You now share your observed data: none of the attendees control a budget, some people in the back were fidgeting, and the company is Japanese. You explain to your colleague how you interpret your data – the absence of people that control a budget means that a prospect doesn’t take a meeting seriously, fidgeting is a sign of disinterest, and in Japanese culture nodding and not interrupting doesn’t necessarily imply agreement. And, you explain that, in light of these observations, you had concluded that the client isn’t interested in your company’s services.
Using the Ladder of Inference doesn’t point to who is right and who is wrong, per se. Instead, it surfaces important data that either party might have overlooked (e.g., you weren’t aware that people were nodding to each other when your back was turned, your colleague wasn’t familiar with Japanese culture) and allows for new, and perhaps shared interpretations and conclusions. Similarly, using the Ladder of Inference helps one become more aware of one’s own thinking and reasoning, through reflection.

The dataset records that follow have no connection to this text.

/-- The effect of WARM_RESET_CMD 1. -/
def actWarmReset (s : State) : State := requestWarm s 1

def execWarmResetCmd (sess value : Nat) (s : State) : Host.Outcome State Fault Refusal :=
  .next (actWrite s sess 0x1340 1 value (if value = 1 && !warmStates s.module.state then 5 else 0) id (onOne value actWarmReset))

/-! ### The trial of an image, and rollback (R444, R445) -/

/-- An image is on trial. -/
def onTrial (s : State) : Bool := s.module.running < 2 && (fwSlot s s.module.running).trial

/-- The failed image is rejected, and the previous one is the one to start. -/
def rejectRunning (s : State) : State :=
  let f := s.module.running
  let s := setFwSlot s f { fwSlot s f with st := .verified, rejected := true, trial := false }
  let p := fwSlot s (1 - f)
  let s := if p.st = .verified then setFwSlot s (1 - f) { p with st := .active } else s
  setModule s { s.module with trialSince := none }

/-- The pause of a hitless activation begins (R442). -/
def beginPause (s : State) (k : Nat) (rollback : Bool) : State :=
  setModule s { s.module with pause := some .quiesce, pauseSlot := k, pauseSince := s.now, isRollback := rollback, activation := none }

/-- ROLLBACK (R445): `check` is the failed check of R444. It is hitless when the previous image can take over the failed one's
state and the module still runs; else by warm reset, or by R432 at the next start. -/
def rollback (s : State) (check : Nat) : State :=
  let f := s.module.running
  let p := fwSlot s (1 - f)
  let runs := match s.module.state with
    | .links | .service | .degraded | .fenced => s.module.warm.isNone
    | _ => false
  let info := slotField s f + at_ 8 check
  if runs && p.st = .verified && fmtFits (fwSlot s f) p then
    let s := setFwSlot s f { fwSlot s f with rejected := true, trial := false }
    let s := event (setModule s { s.module with trialSince := none }) 0x0C09 0 info
    beginPause s (1 - f) true
  else
    let s := event (rejectRunning s) 0x0C09 0 (info + at_ 16 1)
    if warmStates s.module.state then requestWarm s 4 else s

/-- TREADLE_WATCHDOG_EXPIRY (R444): 1 s after the treadle last served it. -/
def treadleWatchdogExpiry (s : State) : State :=
  if onTrial s && s.module.trialSince.isSome && s.module.pause.isNone && elapsed s s.module.watchdogAt sec then rollback s 2 else s
def execTreadleWatchdogExpiry (s : State) : Host.Outcome State Fault Refusal := .next (treadleWatchdogExpiry s)

/-- TRIAL_END (R444): 30 s without a failure. -/
def trialEnd (s : State) : State :=
  if onTrial s && elapsedOpt s s.module.trialSince trialTime then
    let k := s.module.running
    let s := setFwSlot s k { fwSlot s k with trial := false }
    event (setModule s { s.module with trialSince := none }) 0x0C08 0 (slotField s k)
  else s
def execTrialEnd (s : State) : Host.Outcome State Fault Refusal := .next (trialEnd s)

/-! ### Module-fatal errors (R353, R354) -/

/-- The last 10 minutes. -/
def recentRecoveries (s : State) : List Nat := s.module.recoveries.filter fun t => s.now < t + 600 * sec

/-- The bolt of a fatal cause: begun, or a LATER section of one that is held or being written. -/
def fatalBolt (s : State) (cause : Nat) (before : ModState) : State :=
  if s.obs.bolt.state = 1 || s.obs.bolt.state = 3 then boltLater s cause before else boltStart s 1 cause before []

/-- HALTED (R22): the treadle runs from its boot ROM. -/
def enterHalted (s : State) (cause : Nat) : State :=
  let s := setModule s { s.module with running := 2, started := false, toTest := false }
  releaseWarm (changeState s .halted cause)

/-- RECOVERY on a module-fatal error; the third entry within 10 minutes ends in HALTED. An image on trial, or one being
activated, has failed (R443, R444). -/
def enterRecovery (s : State) (cause : Nat) : State :=
  let before := s.module.state
  let s := if s.module.pause.isSome && !s.module.isRollback then
      let k := s.module.pauseSlot
      setFwSlot s k { fwSlot s k with st := .verified, rejected := true, trial := false }
    else s
  let failed := onTrial s
  let f := s.module.running
  let s := if failed then rejectRunning s else s
  let s := if inService s then twinGoneNow s else s
  let rs := recentRecoveries s ++ [s.now]
  let s := setModule s { s.module with pause := none, warm := none, warmHeld := none, activation := none, recoveries := rs, fatalLast := cause
                                       fatalAlert := true, recovered := some cause }
  let s := changeState s .recovery 0x0909
  let s := if failed then event s 0x0C09 0 (slotField s f + at_ 8 3 + at_ 16 1) else s
  let s := fatalBolt s cause before
  if 3 ≤ rs.length then enterHalted s 0x0909 else s

/-- The fatal causes of R343. -/
def fatalCause (cause : Nat) : Bool := 40 ≤ cause && cause ≤ 43

/-- MODULE_FATAL_ERROR (R353): from CORE_ON on; in RECOVERY a further one is recorded only in the bolt (R354). -/
def moduleFatalError (cause : Nat) (s : State) : State :=
  if !fatalCause cause || !coreRuns s then s
  else if s.module.state = .recovery then boltLater s cause .recovery
  else enterRecovery s cause
def execModuleFatalError (cause : Nat) (s : State) : Host.Outcome State Fault Refusal := .next (moduleFatalError cause s)

/-- THERMAL_FATAL_TIMEOUT (R36): cause 42. -/
def thermalFatalTimeout (s : State) : State :=
  if coreRuns s && !s.gov.hotTold && elapsedOpt s s.gov.hotSince sec then
    moduleFatalError 42 { s with gov := { s.gov with hotTold := true } }
  else s
def execThermalFatalTimeout (s : State) : Host.Outcome State Fault Refusal := .next (thermalFatalTimeout s)

/-! ### Warm reset: its end (R434) -/

/-- WARM_RESET_DRAIN_END (R434): the posting buffers and the ledger are empty, or 10 ms have passed. -/
def warmResetDrainEnd (s : State) : State :=
  if s.module.warm = some .drain && ((s.win.posting.isEmpty && s.shu.ledger.isEmpty) || elapsed s s.module.warmSince (10 * ms)) then
    let rest := s.shu.ledger.length
    let s := boltReset s s.module.warmCause 0 s.module.state
    let s := twinGoneSend s
    setModule s { s.module with warm := some .reset, warmSince := s.now, drained := s.module.drainStart - rest, recorded := rest }
  else s
def execWarmResetDrainEnd (s : State) : Host.Outcome State Fault Refusal := .next (warmResetDrainEnd s)

/-- A beam key from the vault's generator: the two 256-bit keys of AES-256-XTS (R163, R494). -/
def newBeamKey (s : State) : State :=
  let t := afterDraw s
  afterDraw { t with vault := { t.vault with beamKey := some (leBytes 32 (drawn s).toNat ++ leBytes 32 (drawn t).toNat) } }

/-- The core after a warm reset: volatile objects at their defaults (R7); the beam key, the bolt region, flash, the keeper domain
and what lies outside stay (R21). -/
def coreReset (s : State) : State :=
  let m := s.module
  pinsOnly s { State.reset with
    pending := s.pending, now := s.now, drawn := s.drawn, freeDraws := s.freeDraws, cfg := s.cfg, flash := s.flash
    module := { keptModule m with warmCause := m.warmCause, warmHeld := m.warmHeld, toTest := m.toTest, testScheduled := m.testScheduled
                                  testAt := m.testAt, drained := m.drained, recorded := m.recorded, reportDrain := m.warmCause ≠ 3
                                  fatalAlert := m.fatalAlert }
    power := s.power, gov := { running := true }
    vault := { keptVault s.vault with beamKey := s.vault.beamKey, tap := s.vault.tap, zeroised := s.vault.zeroised }
    shu := { roster := s.shu.roster, rosterPending := s.shu.rosterPending }
    mgmt := { canOff := s.mgmt.canOff }
    obs := { keptObs s.obs with bolt := s.obs.bolt }
    host := s.host, beam := s.beam, tx := s.tx }

/-- Ports and partitions go down with the core, out of RECOVERY too (R128, R503), and every session ends with cause 5. -/
def coreDown (s : State) : State :=
  let s := endSessions s (fun _ => true) 5
  let s := (List.range 32).foldl (fun s v => if partEnabled s v then resetPartition s v 5 else s) s
  ((List.range 128).filter fun p => (exportOf s p).isSome).foldl (fun s p => exportedReset s p 5) s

Needless to say, using the Ladder of Inference in conversation can be challenging. For example, when a “fact” seems especially self-evident, be careful – regardless of how obvious it seems, it should be verified by more than one person’s observation or by a technological record (a tape recording or photograph). Otherwise, you are vulnerable to different interpretations and conclusions.
Integrated into team practice, the Ladder of Inference becomes a very healthy tool. In the words of Peter Senge, “There’s something exhilarating about showing other people the links of your reasoning. They may or may not agree with you, but they can see how you got there. And you’re often surprised, yourself, to see how you got there, once you trace out the links.”